• Task goal:
Using the material that follows, output exactly the lines from the one containing "(t.core c).run = .running" through the one containing "let due (i : Fin", with both ends kept.
Top of Extracted material
-- ==== Sys2Proof/Certificates/Slice0/Obligations.lean ====
section
/-!
DEFINITION. Sys2Proof/Certificates/Slice0/Obligations.lean: the statements for the provers. Each holds for every state and operands
that meet its hypotheses; its docstring names the rules of spec/ that it formalises. A statement about a free value holds for every
value of it (log entry 2).
-/

open Sys2Proof Sys2Proof.Machine

/-- A step with a command at the front of the queue is that command carried out on the state with the queue's rest. With no
command waiting a step answers a next state in which still none waits and the model's clock is one ns on (the model's choice, log
entry 10). -/
def Obligations.StepRunsTheFrontCommandOrIdles : Prop :=
  (∀ (c : Instr) (rest : List Instr) (s : State), step { s with pending := c :: rest } = exec c { s with pending := rest }) ∧
  (∀ (s : State), s.pending = [] → ∃ t, step s = .next t ∧ t.pending = [] ∧ t.clock = s.clock + 1)

/-- Table 02-5, register forms: each writes its result to gd, and nothing else changes but the pc (R24, R27). Table 02-5,
immediate forms: ADDI, SLTI and SLTIU take imm18 sign-extended, ANDI, ORI, XORI and LUI zero-extended (R26); SHI shifts by
imm18[4:0] with the kind in imm18[6:5]; each writes its result to gd and nothing else changes but the pc. CLZ with gb = g0 counts
the leading zeros of ga (Table 02-5): 32 for zero, else the n with 2^(31−n) ≤ ga < 2^(32−n). -/
def Obligations.AluInstructionsWriteTheirResult : Prop :=
  (∀ (c : Fin 8) (gd ga gb : Fin 16) (s : State), s.runs c = true →
     let a := s.gpr c ga
     let b := s.gpr c gb
     (∃ t, exec (.add c gd ga gb) s = .next t ∧ WroteOne s t c gd (a + b)) ∧
     (∃ t, exec (.sub c gd ga gb) s = .next t ∧ WroteOne s t c gd (a - b)) ∧
     (∃ t, exec (.and c gd ga gb) s = .next t ∧ WroteOne s t c gd (a &&& b)) ∧
     (∃ t, exec (.or c gd ga gb) s = .next t ∧ WroteOne s t c gd (a ||| b)) ∧
     (∃ t, exec (.xor c gd ga gb) s = .next t ∧ WroteOne s t c gd (a ^^^ b)) ∧
     (∃ t, exec (.sll c gd ga gb) s = .next t ∧ WroteOne s t c gd (a <<< (b.toNat % 32))) ∧
     (∃ t, exec (.srl c gd ga gb) s = .next t ∧ WroteOne s t c gd (a >>> (b.toNat % 32))) ∧
     (∃ t, exec (.sra c gd ga gb) s = .next t ∧ WroteOne s t c gd (a.sshiftRight (b.toNat % 32))) ∧
     (∃ t, exec (.slt c gd ga gb) s = .next t ∧ WroteOne s t c gd (if a.toInt < b.toInt then 1 else 0)) ∧
     (∃ t, exec (.sltu c gd ga gb) s = .next t ∧ WroteOne s t c gd (if a.toNat < b.toNat then 1 else 0)) ∧
     (∃ t, exec (.mul c gd ga gb) s = .next t ∧ WroteOne s t c gd (BitVec.ofNat 32 (a.toNat * b.toNat))) ∧
     (∃ t, exec (.mulhu c gd ga gb) s = .next t ∧ WroteOne s t c gd (BitVec.ofNat 32 (a.toNat * b.toNat / 2 ^ 32))) ∧
     (∃ t, exec (.mulh c gd ga gb) s = .next t ∧ WroteOne s t c gd (BitVec.ofInt 32 (a.toInt * b.toInt / 2 ^ 32))) ∧
     (∃ t, exec (.min c gd ga gb) s = .next t ∧ WroteOne s t c gd (if a.toInt ≤ b.toInt then a else b)) ∧
     (∃ t, exec (.max c gd ga gb) s = .next t ∧ WroteOne s t c gd (if a.toInt ≤ b.toInt then b else a)) ∧
     (∃ t, exec (.divu c gd ga gb) s = .next t ∧
       WroteOne s t c gd (if b = 0 then 0xFFFFFFFF else BitVec.ofNat 32 (a.toNat / b.toNat))) ∧
     (∃ t, exec (.remu c gd ga gb) s = .next t ∧ WroteOne s t c gd (if b = 0 then a else BitVec.ofNat 32 (a.toNat % b.toNat)))) ∧
  (∀ (c : Fin 8) (gd ga : Fin 16) (imm : BitVec 18) (s : State), s.runs c = true →
     let a := s.gpr c ga
     let sx := imm.signExtend 32
     let zx := imm.zeroExtend 32
     (∃ t, exec (.addi c gd ga imm) s = .next t ∧ WroteOne s t c gd (a + sx)) ∧
     (∃ t, exec (.andi c gd ga imm) s = .next t ∧ WroteOne s t c gd (a &&& zx)) ∧
     (∃ t, exec (.ori c gd ga imm) s = .next t ∧ WroteOne s t c gd (a ||| zx)) ∧
     (∃ t, exec (.xori c gd ga imm) s = .next t ∧ WroteOne s t c gd (a ^^^ zx)) ∧
     (∃ t, exec (.slti c gd ga imm) s = .next t ∧ WroteOne s t c gd (if a.toInt < sx.toInt then 1 else 0)) ∧
     (∃ t, exec (.sltiu c gd ga imm) s = .next t ∧ WroteOne s t c gd (if a.toNat < sx.toNat then 1 else 0)) ∧
     (∃ t, exec (.lui c gd 0 imm) s = .next t ∧ WroteOne s t c gd (zx <<< 14)) ∧
     (imm.toNat < 32 → ∃ t, exec (.shi c gd ga imm) s = .next t ∧ WroteOne s t c gd (a <<< imm.toNat)) ∧
     (32 ≤ imm.toNat → imm.toNat < 64 →
       ∃ t, exec (.shi c gd ga imm) s = .next t ∧ WroteOne s t c gd (a >>> (imm.toNat - 32))) ∧
     (64 ≤ imm.toNat → imm.toNat < 96 →
       ∃ t, exec (.shi c gd ga imm) s = .next t ∧ WroteOne s t c gd (a.sshiftRight (imm.toNat - 64)))) ∧
  (∀ (c : Fin 8) (gd ga : Fin 16) (s : State), s.runs c = true →
     ∃ t n, exec (.clz c gd ga 0) s = .next t ∧ WroteOne s t c gd (BitVec.ofNat 32 n) ∧
       (s.gpr c ga = 0 → n = 32) ∧
       (s.gpr c ga ≠ 0 → n < 32 ∧ 2 ^ (31 - n) ≤ (s.gpr c ga).toNat ∧ (s.gpr c ga).toNat < 2 ^ (32 - n)))

/-- Table 02-7: BCS and BCU go to their own address plus 4 × off14 when their condition holds (BCS EQ, NE, LT, GE, signed; BCU
LTU, GEU, BTST, BTCLR by cond2 0 to 3) and to the next instruction when it does not, and change nothing else (R26, R27). JAL and
JALR write the address of the next instruction to gd, whatever register that is, and go to pc + 4 × imm18 and to ga + imm18 with
bits [1:0] cleared (R24, R26, R27; Table 02-7); NOP only goes on. -/
def Obligations.BranchesAndJumpsGoWhereTheySay : Prop :=
  (∀ (c : Fin 8) (ga gb : Fin 16) (off : BitVec 14) (s : State), s.runs c = true →
     let a := s.gpr c ga
     let b := s.gpr c gb
     let pc := (s.core c).pc
     let dest := pc + 4 * off.signExtend 32
     (∃ t, exec (.bcs c ga gb 0 0 off) s = .next t ∧ Moved s t c (if a = b then dest else pc + 4)) ∧
     (∃ t, exec (.bcs c ga gb 1 0 off) s = .next t ∧ Moved s t c (if a ≠ b then dest else pc + 4)) ∧
     (∃ t, exec (.bcs c ga gb 2 0 off) s = .next t ∧ Moved s t c (if a.toInt < b.toInt then dest else pc + 4)) ∧
     (∃ t, exec (.bcs c ga gb 3 0 off) s = .next t ∧ Moved s t c (if b.toInt ≤ a.toInt then dest else pc + 4)) ∧
     (∃ t, exec (.bcu c ga gb 0 0 off) s = .next t ∧ Moved s t c (if a.toNat < b.toNat then dest else pc + 4)) ∧
     (∃ t, exec (.bcu c ga gb 1 0 off) s = .next t ∧ Moved s t c (if b.toNat ≤ a.toNat then dest else pc + 4)) ∧
     (∃ t, exec (.bcu c ga gb 2 0 off) s = .next t ∧ Moved s t c (if a &&& b ≠ 0 then dest else pc + 4)) ∧
     (∃ t, exec (.bcu c ga gb 3 0 off) s = .next t ∧ Moved s t c (if a &&& b = 0 then dest else pc + 4))) ∧
  (∀ (c : Fin 8) (gd ga : Fin 16) (imm : BitVec 18) (s : State), s.runs c = true →
     let pc := (s.core c).pc
     (∃ t, exec (.jal c gd 0 imm) s = .next t ∧ Wrote s t c gd (pc + 4) (pc + 4 * imm.signExtend 32)) ∧
     (∃ t, exec (.jalr c gd ga imm) s = .next t ∧
       Wrote s t c gd (pc + 4) ((s.gpr c ga + imm.signExtend 32) &&& 0xFFFFFFFC)) ∧
     (∃ t, exec (.nop c 0) s = .next t ∧ Moved s t c (pc + 4)))

/-- R26: an instruction with a non-zero reserved bit, CLZ with gb, LUI or JAL with ga not g0, or SHI with a reserved kind or bit
changes no register: the core goes on at the next word and the event ILLEGAL_INSN is raised with LASTEV 3 (log entries 4, 9). -/
def Obligations.ReservedBitsRaiseIllegalInsn : Prop :=
  ∀ (c : Fin 8) (gd ga gb : Fin 16) (imm : BitVec 18) (off : BitVec 14) (cond rsv : BitVec 2) (s : State), s.runs c = true →
    let t := ((s.begun c).advance c).coreEvent c 3
    (∀ k r, t.gpr k r = s.gpr k r) ∧ (t.core c).pc = (s.core c).pc + 4 ∧ (t.core c).lastev = 3 ∧
    (rsv ≠ 0 →
      exec (.bcs c ga gb cond rsv off) s = .next t ∧ exec (.bcu c ga gb cond rsv off) s = .next t ∧
      exec (.nop c rsv) s = .next t ∧ exec (.wfe c rsv) s = .next t ∧ exec (.rete c rsv) s = .next t ∧
      exec (.fence c rsv) s = .next t) ∧
    (gb ≠ 0 → exec (.clz c gd ga gb) s = .next t) ∧
    (ga ≠ 0 → exec (.lui c gd ga imm) s = .next t ∧ exec (.jal c gd ga imm) s = .next t) ∧
    ((128 ≤ imm.toNat ∨ imm.toNat / 32 % 4 = 3) → exec (.shi c gd ga imm) s = .next t) ∧
    ((s.core c).level = 0 → exec (.rete c 0) s = .next t)

/-- R25: MFS reads the special registers of Table 02-3 and 0 at a number not listed; a read of CYCLO captures CYCHI. R25: MTS
writes the RW registers of Table 02-3, each to its own place and only there; RO and unlisted numbers ignore it, and the watchdog
value 0x5AFE restarts the watchdog. -/
def Obligations.SpecialRegistersAreReadAndWritten : Prop :=
  (∀ (c : Fin 8) (gd : Fin 16) (n : BitVec 18) (s : State), s.runs c = true →
     let k := s.core c
     let v : Word := match n.toNat with
       | 0x000 => BitVec.ofNat 32 c.val
       | 0x001 => BitVec.ofNat 32 (16 * k.level.val + k.even.toNat)
       | 0x002 => k.evage
       | 0x003 => k.evpend
       | 0x004 => k.evmask
       | 0x005 => k.evlvl0
       | 0x006 => k.evlvl1
       | 0x007 => k.evvec
       | 0x008 => BitVec.ofNat 32 (k.evline.get k.level).val
       | 0x010 => k.epc.get 0
       | 0x011 => k.epc.get 1
       | 0x012 => k.epc.get 2
       | 0x014 => k.estat.get 0
       | 0x015 => k.estat.get 1
       | 0x016 => k.estat.get 2
       | 0x020 => k.cyc.setWidth 32
       | 0x021 => k.cychi
       | 0x024 => k.stgmask
       | 0x030 => k.dmasrc
       | 0x031 => k.dmadst
       | 0x032 => k.dmalen
       | 0x033 => k.dmactl
       | _ => 0
     ∃ t, exec (.mfs c gd n) s = .next t ∧ t.gpr c gd = (if gd = 0 then 0 else v) ∧
       (∀ r, r ≠ gd → t.gpr c r = s.gpr c r) ∧ (t.core c).pc = k.pc + 4 ∧
       (t.core c).cychi = (if n.toNat = 0x020 then (k.cyc >>> 32).setWidth 32 else k.cychi) ∧
       { t with cores := s.cores } = s ∧ (∀ j, j ≠ c → t.core j = s.core j)) ∧
  (∀ (c : Fin 8) (ga : Fin 16) (s : State), s.plain c = true →
     let v := s.gpr c ga
     let k := { s.core c with pc := (s.core c).pc + 4 }
     let put (j : Core) : State := s.modCore c fun _ => j
     exec (.mts c ga 0x001) s = .next (put { k with even := v.getLsbD 0 }) ∧
     exec (.mts c ga 0x004) s = .next (put { k with evmask := v }) ∧
     exec (.mts c ga 0x005) s = .next (put { k with evlvl0 := v }) ∧
     exec (.mts c ga 0x006) s = .next (put { k with evlvl1 := v }) ∧
     exec (.mts c ga 0x007) s = .next (put { k with evvec := v &&& 0xFFFFF800 }) ∧
     exec (.mts c ga 0x010) s = .next (put { k with epc := k.epc.set 0 v }) ∧
     exec (.mts c ga 0x011) s = .next (put { k with epc := k.epc.set 1 v }) ∧
     exec (.mts c ga 0x012) s = .next (put { k with epc := k.epc.set 2 v }) ∧
     exec (.mts c ga 0x014) s = .next (put { k with estat := k.estat.set 0 (v &&& 0x31) }) ∧
     exec (.mts c ga 0x015) s = .next (put { k with estat := k.estat.set 1 (v &&& 0x31) }) ∧
     exec (.mts c ga 0x016) s = .next (put { k with estat := k.estat.set 2 (v &&& 0x31) }) ∧
     exec (.mts c ga 0x024) s = .next (put { k with stgmask := v }) ∧
     (v = 0x5AFE → exec (.mts c ga 0x028) s = .next (put { k with wdogAt := k.cyc })) ∧
     exec (.mts c ga 0x030) s = .next (put { k with dmasrc := v }) ∧
     exec (.mts c ga 0x031) s = .next (put { k with dmadst := v }) ∧
     exec (.mts c ga 0x032) s = .next (put { k with dmalen := v }) ∧
     (∀ n : BitVec 18, n.toNat ∉ [0x001, 0x004, 0x005, 0x006, 0x007, 0x010, 0x011, 0x012, 0x014, 0x015, 0x016, 0x024, 0x028,
       0x030, 0x031, 0x032, 0x033] → exec (.mts c ga n) s = .next (put k)))

/-- R38, Table 02-11: entering the handler of line i, the one `nextLine` picks (R40), at its level n: EPCn and ESTATn take the pc
and STATUS, the level and the running line change, the pc is EVVEC + 64 × i, the line is no longer pending, and at L3 g10–g13 are
exchanged with the L3 bank (R24). R38: RETE at level n restores the pc from EPCn and LEVEL and EVEN from ESTATn. R38: with every
pending enabled line at or below the running level nothing is entered; with one above it, and let in by EVEN or at L3, a line of
the highest such level is entered next. -/
def Obligations.EventsEnterAndReturn : Prop :=
  (∀ (c : Fin 8) (i : Fin 32) (n : Fin 3) (s : State), s.takesEvents c = true → (s.core c).nextLine = some i.val →
     (s.core c).lineLevel i.val = n.val + 1 →
     let k := s.core c
     ∃ t, exec (.eventEntry c) s = .next t ∧
       (t.core c).run = .running ∧ (t.core c).pc = k.evvec + BitVec.ofNat 32 (64 * i.val) ∧
       (t.core c).epc.get n = k.pc ∧ (t.core c).estat.get n = BitVec.ofNat 32 (16 * k.level.val + k.even.toNat) ∧
       (t.core c).level.val = n.val + 1 ∧ (t.core c).even = k.even ∧
       (t.core c).evline.get (t.core c).level = i ∧ (t.core c).evpend.getLsbD i.val = false ∧
       (∀ j : Fin 32, j ≠ i → (t.core c).evpend.getLsbD j.val = k.evpend.getLsbD j.val) ∧
       (∀ r : Fin 16, ¬(n = 2 ∧ 10 ≤ r.val ∧ r.val ≤ 13) → t.gpr c r = s.gpr c r) ∧
       (n = 2 → (t.core c).gpr.get 10 = k.l3.get 0 ∧ (t.core c).gpr.get 11 = k.l3.get 1 ∧
         (t.core c).gpr.get 12 = k.l3.get 2 ∧ (t.core c).gpr.get 13 = k.l3.get 3 ∧
         (t.core c).l3.toList = [k.gpr.get 10, k.gpr.get 11, k.gpr.get 12, k.gpr.get 13]) ∧
       (∀ j, j ≠ c → t.core j = s.core j) ∧ (∀ a, t.byte a = s.byte a)) ∧
  (∀ (c : Fin 8) (n : Fin 3) (s : State), s.runs c = true → (s.core c).level.val = n.val + 1 →
     let k := s.core c
     ∃ t, exec (.rete c 0) s = .next t ∧ (t.core c).pc = k.epc.get n ∧
       (t.core c).level.val = (k.estat.get n).toNat / 16 % 4 ∧ (t.core c).even = (k.estat.get n).getLsbD 0 ∧
       (∀ j, j ≠ c → t.core j = s.core j) ∧ { t with cores := s.cores } = s) ∧
  (∀ (c : Fin 8) (s : State), s.takesEvents c = true →
     let k := s.core c
     let due (i : Fin 32) : Prop := k.evpend.getLsbD i.val = true ∧ k.evmask.getLsbD i.val = true
     ((∀ i, due i → k.lineLevel i.val ≤ k.level.val) → exec (.eventEntry c) s = .next s) ∧
     (∀ i, due i → k.level.val < k.lineLevel i.val → k.even = true ∨ k.lineLevel i.val = 3 →
       ∃ j, k.nextLine = some j ∧ k.level.val < k.lineLevel j ∧ k.lineLevel i.val ≤ k.lineLevel j))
Bottom of Extracted material
• Expected answer:
       (t.core c).run = .running ∧ (t.core c).pc = k.evvec + BitVec.ofNat 32 (64 * i.val) ∧
       (t.core c).epc.get n = k.pc ∧ (t.core c).estat.get n = BitVec.ofNat 32 (16 * k.level.val + k.even.toNat) ∧
       (t.core c).level.val = n.val + 1 ∧ (t.core c).even = k.even ∧
       (t.core c).evline.get (t.core c).level = i ∧ (t.core c).evpend.getLsbD i.val = false ∧
       (∀ j : Fin 32, j ≠ i → (t.core c).evpend.getLsbD j.val = k.evpend.getLsbD j.val) ∧
       (∀ r : Fin 16, ¬(n = 2 ∧ 10 ≤ r.val ∧ r.val ≤ 13) → t.gpr c r = s.gpr c r) ∧
       (n = 2 → (t.core c).gpr.get 10 = k.l3.get 0 ∧ (t.core c).gpr.get 11 = k.l3.get 1 ∧
         (t.core c).gpr.get 12 = k.l3.get 2 ∧ (t.core c).gpr.get 13 = k.l3.get 3 ∧
         (t.core c).l3.toList = [k.gpr.get 10, k.gpr.get 11, k.gpr.get 12, k.gpr.get 13]) ∧
       (∀ j, j ≠ c → t.core j = s.core j) ∧ (∀ a, t.byte a = s.byte a)) ∧
  (∀ (c : Fin 8) (n : Fin 3) (s : State), s.runs c = true → (s.core c).level.val = n.val + 1 →
     let k := s.core c
     ∃ t, exec (.rete c 0) s = .next t ∧ (t.core c).pc = k.epc.get n ∧
       (t.core c).level.val = (k.estat.get n).toNat / 16 % 4 ∧ (t.core c).even = (k.estat.get n).getLsbD 0 ∧
       (∀ j, j ≠ c → t.core j = s.core j) ∧ { t with cores := s.cores } = s) ∧
  (∀ (c : Fin 8) (s : State), s.takesEvents c = true →
     let k := s.core c
     let due (i : Fin 32) : Prop := k.evpend.getLsbD i.val = true ∧ k.evmask.getLsbD i.val = true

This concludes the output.